In the records below, find the line containing "Option (Option β)" and the line containing "pulse, recovery, window"; please repeat exactly the lines from one to the other, both included, and nothing more.
====================
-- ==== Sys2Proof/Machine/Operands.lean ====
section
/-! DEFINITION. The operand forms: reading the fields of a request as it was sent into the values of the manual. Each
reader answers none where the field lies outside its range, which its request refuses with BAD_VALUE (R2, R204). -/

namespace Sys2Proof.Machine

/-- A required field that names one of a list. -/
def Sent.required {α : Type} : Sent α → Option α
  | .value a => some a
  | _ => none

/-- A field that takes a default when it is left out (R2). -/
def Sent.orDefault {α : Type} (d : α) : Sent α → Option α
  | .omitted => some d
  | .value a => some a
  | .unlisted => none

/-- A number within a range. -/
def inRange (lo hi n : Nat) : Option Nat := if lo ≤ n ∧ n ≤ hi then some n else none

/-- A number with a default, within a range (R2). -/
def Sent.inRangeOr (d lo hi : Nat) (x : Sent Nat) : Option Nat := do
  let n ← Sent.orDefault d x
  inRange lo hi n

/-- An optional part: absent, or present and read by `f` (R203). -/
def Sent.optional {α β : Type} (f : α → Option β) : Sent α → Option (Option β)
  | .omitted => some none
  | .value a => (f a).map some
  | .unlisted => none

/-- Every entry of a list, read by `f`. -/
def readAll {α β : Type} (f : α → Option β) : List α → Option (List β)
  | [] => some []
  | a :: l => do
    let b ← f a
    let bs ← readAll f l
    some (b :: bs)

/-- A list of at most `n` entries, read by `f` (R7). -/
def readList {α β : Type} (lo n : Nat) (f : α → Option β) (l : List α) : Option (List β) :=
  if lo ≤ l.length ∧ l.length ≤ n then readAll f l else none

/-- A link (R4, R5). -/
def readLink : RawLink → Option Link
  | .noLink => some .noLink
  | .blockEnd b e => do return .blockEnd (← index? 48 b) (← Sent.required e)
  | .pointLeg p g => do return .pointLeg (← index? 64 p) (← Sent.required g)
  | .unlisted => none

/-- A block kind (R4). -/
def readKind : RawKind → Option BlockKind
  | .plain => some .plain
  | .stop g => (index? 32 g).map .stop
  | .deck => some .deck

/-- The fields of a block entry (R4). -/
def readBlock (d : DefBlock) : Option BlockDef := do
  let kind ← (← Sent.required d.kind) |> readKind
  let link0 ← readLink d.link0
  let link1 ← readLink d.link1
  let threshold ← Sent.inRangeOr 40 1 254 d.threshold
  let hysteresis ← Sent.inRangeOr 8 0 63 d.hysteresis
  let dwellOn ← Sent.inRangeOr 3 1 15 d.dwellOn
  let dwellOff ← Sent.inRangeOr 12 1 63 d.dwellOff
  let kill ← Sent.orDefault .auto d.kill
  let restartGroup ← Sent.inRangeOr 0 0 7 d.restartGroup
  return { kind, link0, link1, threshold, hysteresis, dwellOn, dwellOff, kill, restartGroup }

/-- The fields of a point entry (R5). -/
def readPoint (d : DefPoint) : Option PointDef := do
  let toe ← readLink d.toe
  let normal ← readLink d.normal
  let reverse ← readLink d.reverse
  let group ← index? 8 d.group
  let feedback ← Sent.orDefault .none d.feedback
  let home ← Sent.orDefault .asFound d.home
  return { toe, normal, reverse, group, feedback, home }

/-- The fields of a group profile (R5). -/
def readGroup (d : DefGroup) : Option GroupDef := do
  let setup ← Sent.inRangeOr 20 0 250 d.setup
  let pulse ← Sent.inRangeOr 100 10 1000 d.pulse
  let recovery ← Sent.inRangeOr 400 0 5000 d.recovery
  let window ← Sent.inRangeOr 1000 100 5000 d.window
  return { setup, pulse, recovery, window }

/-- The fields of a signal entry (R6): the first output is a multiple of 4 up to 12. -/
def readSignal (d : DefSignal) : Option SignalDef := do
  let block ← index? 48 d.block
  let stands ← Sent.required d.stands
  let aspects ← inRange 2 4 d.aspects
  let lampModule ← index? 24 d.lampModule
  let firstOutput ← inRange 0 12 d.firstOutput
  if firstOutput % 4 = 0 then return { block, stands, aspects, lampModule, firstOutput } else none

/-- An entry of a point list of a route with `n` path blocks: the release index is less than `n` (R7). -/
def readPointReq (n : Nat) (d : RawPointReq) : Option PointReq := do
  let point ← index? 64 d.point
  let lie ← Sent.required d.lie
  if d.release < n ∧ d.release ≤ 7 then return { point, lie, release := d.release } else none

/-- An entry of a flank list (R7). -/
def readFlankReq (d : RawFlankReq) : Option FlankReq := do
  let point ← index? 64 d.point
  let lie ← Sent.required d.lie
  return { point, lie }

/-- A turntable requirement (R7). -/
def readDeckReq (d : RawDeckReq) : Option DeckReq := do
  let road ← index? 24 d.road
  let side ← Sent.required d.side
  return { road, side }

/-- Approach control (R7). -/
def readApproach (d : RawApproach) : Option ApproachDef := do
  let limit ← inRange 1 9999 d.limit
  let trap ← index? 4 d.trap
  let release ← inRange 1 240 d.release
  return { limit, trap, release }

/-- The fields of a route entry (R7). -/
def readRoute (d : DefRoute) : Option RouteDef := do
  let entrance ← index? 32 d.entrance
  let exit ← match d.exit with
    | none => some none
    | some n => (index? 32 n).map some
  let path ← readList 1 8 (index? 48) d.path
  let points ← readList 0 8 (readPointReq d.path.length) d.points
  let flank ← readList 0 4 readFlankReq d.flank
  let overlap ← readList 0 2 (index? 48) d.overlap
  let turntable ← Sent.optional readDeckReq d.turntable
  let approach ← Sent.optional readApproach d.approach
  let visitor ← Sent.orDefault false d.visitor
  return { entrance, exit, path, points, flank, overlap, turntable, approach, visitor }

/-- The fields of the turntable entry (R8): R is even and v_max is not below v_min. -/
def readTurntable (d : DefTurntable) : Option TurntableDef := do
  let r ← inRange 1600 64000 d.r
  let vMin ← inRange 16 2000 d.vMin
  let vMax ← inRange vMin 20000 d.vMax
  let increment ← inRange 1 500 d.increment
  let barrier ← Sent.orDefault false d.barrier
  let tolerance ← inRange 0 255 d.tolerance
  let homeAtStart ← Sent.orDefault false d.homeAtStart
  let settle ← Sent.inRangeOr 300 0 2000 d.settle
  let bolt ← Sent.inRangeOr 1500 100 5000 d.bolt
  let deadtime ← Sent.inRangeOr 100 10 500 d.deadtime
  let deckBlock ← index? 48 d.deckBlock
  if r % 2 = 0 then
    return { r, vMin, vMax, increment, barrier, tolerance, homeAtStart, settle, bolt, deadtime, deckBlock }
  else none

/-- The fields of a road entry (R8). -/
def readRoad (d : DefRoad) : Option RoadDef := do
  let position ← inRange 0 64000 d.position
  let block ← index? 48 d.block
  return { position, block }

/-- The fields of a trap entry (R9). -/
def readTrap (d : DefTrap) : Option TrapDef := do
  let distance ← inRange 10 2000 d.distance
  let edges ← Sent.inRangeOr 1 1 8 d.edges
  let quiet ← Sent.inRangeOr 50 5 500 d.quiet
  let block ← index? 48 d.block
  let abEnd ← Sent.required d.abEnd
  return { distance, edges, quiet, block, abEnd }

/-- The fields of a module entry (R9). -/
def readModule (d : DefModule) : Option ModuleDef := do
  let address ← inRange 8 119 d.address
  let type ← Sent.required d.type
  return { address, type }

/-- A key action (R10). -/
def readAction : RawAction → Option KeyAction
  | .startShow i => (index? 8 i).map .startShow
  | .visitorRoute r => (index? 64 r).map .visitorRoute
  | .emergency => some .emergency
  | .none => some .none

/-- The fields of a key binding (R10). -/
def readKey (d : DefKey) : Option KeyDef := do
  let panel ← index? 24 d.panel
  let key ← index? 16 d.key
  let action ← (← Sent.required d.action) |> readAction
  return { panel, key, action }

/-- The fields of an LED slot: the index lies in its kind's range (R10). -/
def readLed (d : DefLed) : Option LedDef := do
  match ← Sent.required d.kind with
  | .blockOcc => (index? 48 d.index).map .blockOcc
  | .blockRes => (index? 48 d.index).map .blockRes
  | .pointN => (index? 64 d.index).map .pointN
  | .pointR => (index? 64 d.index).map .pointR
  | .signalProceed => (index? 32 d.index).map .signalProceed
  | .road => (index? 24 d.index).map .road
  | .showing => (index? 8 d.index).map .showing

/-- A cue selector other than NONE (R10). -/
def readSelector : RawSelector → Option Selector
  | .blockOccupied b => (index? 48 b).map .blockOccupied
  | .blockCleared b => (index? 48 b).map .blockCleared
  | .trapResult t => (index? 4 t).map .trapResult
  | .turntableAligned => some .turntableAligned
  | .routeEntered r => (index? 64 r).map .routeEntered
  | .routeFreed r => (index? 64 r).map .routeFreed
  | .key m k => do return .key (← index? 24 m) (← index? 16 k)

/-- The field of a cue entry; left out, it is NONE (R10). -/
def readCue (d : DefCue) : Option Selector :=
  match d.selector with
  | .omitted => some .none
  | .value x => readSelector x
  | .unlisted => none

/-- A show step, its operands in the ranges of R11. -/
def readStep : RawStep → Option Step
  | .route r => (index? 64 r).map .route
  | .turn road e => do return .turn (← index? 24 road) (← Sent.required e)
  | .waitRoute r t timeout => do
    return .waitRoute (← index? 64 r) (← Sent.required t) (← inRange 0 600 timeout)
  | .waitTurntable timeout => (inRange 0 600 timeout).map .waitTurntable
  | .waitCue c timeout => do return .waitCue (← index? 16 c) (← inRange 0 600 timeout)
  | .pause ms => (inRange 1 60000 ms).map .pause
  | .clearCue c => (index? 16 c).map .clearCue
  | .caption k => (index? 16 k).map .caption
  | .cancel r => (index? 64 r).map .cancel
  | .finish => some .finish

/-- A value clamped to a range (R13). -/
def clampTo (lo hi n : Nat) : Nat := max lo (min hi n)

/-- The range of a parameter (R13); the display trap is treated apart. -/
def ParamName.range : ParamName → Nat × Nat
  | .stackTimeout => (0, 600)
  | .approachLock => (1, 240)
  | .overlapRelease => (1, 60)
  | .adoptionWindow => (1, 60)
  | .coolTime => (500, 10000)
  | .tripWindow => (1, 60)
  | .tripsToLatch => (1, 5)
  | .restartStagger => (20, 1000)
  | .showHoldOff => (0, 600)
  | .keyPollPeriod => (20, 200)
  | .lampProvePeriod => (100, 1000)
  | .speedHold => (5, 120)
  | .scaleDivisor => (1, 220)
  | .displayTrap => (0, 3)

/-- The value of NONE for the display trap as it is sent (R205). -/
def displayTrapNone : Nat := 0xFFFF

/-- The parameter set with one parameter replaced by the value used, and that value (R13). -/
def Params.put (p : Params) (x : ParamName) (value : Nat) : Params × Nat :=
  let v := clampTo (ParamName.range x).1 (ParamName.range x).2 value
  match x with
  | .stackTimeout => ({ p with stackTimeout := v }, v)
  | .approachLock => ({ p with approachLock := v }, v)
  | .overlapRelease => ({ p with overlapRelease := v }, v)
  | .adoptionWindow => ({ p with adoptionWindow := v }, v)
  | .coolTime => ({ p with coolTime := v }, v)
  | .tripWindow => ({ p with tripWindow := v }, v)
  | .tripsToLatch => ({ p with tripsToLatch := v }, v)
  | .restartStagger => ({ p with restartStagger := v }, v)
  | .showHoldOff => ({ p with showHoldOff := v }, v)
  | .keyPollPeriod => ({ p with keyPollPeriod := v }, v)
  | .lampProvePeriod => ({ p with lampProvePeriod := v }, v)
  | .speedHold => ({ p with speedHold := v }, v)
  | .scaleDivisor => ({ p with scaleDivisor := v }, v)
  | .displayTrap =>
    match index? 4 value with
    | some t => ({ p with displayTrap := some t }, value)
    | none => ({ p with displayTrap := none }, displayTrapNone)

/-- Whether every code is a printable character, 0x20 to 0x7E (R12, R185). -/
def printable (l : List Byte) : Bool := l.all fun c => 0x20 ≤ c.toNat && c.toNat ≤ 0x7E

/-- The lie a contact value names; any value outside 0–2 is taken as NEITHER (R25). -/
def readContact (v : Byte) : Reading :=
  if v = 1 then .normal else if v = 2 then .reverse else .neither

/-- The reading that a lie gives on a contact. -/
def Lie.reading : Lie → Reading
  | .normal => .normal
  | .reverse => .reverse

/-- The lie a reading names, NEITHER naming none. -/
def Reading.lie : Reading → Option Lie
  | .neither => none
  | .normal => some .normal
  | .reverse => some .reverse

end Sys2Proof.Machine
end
====================
*OUTPUT OF THE EXERCISE*
def Sent.optional {α β : Type} (f : α → Option β) : Sent α → Option (Option β)
  | .omitted => some none
  | .value a => (f a).map some
  | .unlisted => none

/-- Every entry of a list, read by `f`. -/
def readAll {α β : Type} (f : α → Option β) : List α → Option (List β)
  | [] => some []
  | a :: l => do
    let b ← f a
    let bs ← readAll f l
    some (b :: bs)

/-- A list of at most `n` entries, read by `f` (R7). -/
def readList {α β : Type} (lo n : Nat) (f : α → Option β) (l : List α) : Option (List β) :=
  if lo ≤ l.length ∧ l.length ≤ n then readAll f l else none

/-- A link (R4, R5). -/
def readLink : RawLink → Option Link
  | .noLink => some .noLink
  | .blockEnd b e => do return .blockEnd (← index? 48 b) (← Sent.required e)
  | .pointLeg p g => do return .pointLeg (← index? 64 p) (← Sent.required g)
  | .unlisted => none

/-- A block kind (R4). -/
def readKind : RawKind → Option BlockKind
  | .plain => some .plain
  | .stop g => (index? 32 g).map .stop
  | .deck => some .deck

/-- The fields of a block entry (R4). -/
def readBlock (d : DefBlock) : Option BlockDef := do
  let kind ← (← Sent.required d.kind) |> readKind
  let link0 ← readLink d.link0
  let link1 ← readLink d.link1
  let threshold ← Sent.inRangeOr 40 1 254 d.threshold
  let hysteresis ← Sent.inRangeOr 8 0 63 d.hysteresis
  let dwellOn ← Sent.inRangeOr 3 1 15 d.dwellOn
  let dwellOff ← Sent.inRangeOr 12 1 63 d.dwellOff
  let kill ← Sent.orDefault .auto d.kill
  let restartGroup ← Sent.inRangeOr 0 0 7 d.restartGroup
  return { kind, link0, link1, threshold, hysteresis, dwellOn, dwellOff, kill, restartGroup }

/-- The fields of a point entry (R5). -/
def readPoint (d : DefPoint) : Option PointDef := do
  let toe ← readLink d.toe
  let normal ← readLink d.normal
  let reverse ← readLink d.reverse
  let group ← index? 8 d.group
  let feedback ← Sent.orDefault .none d.feedback
  let home ← Sent.orDefault .asFound d.home
  return { toe, normal, reverse, group, feedback, home }

/-- The fields of a group profile (R5). -/
def readGroup (d : DefGroup) : Option GroupDef := do
  let setup ← Sent.inRangeOr 20 0 250 d.setup
  let pulse ← Sent.inRangeOr 100 10 1000 d.pulse
  let recovery ← Sent.inRangeOr 400 0 5000 d.recovery
  let window ← Sent.inRangeOr 1000 100 5000 d.window
  return { setup, pulse, recovery, window }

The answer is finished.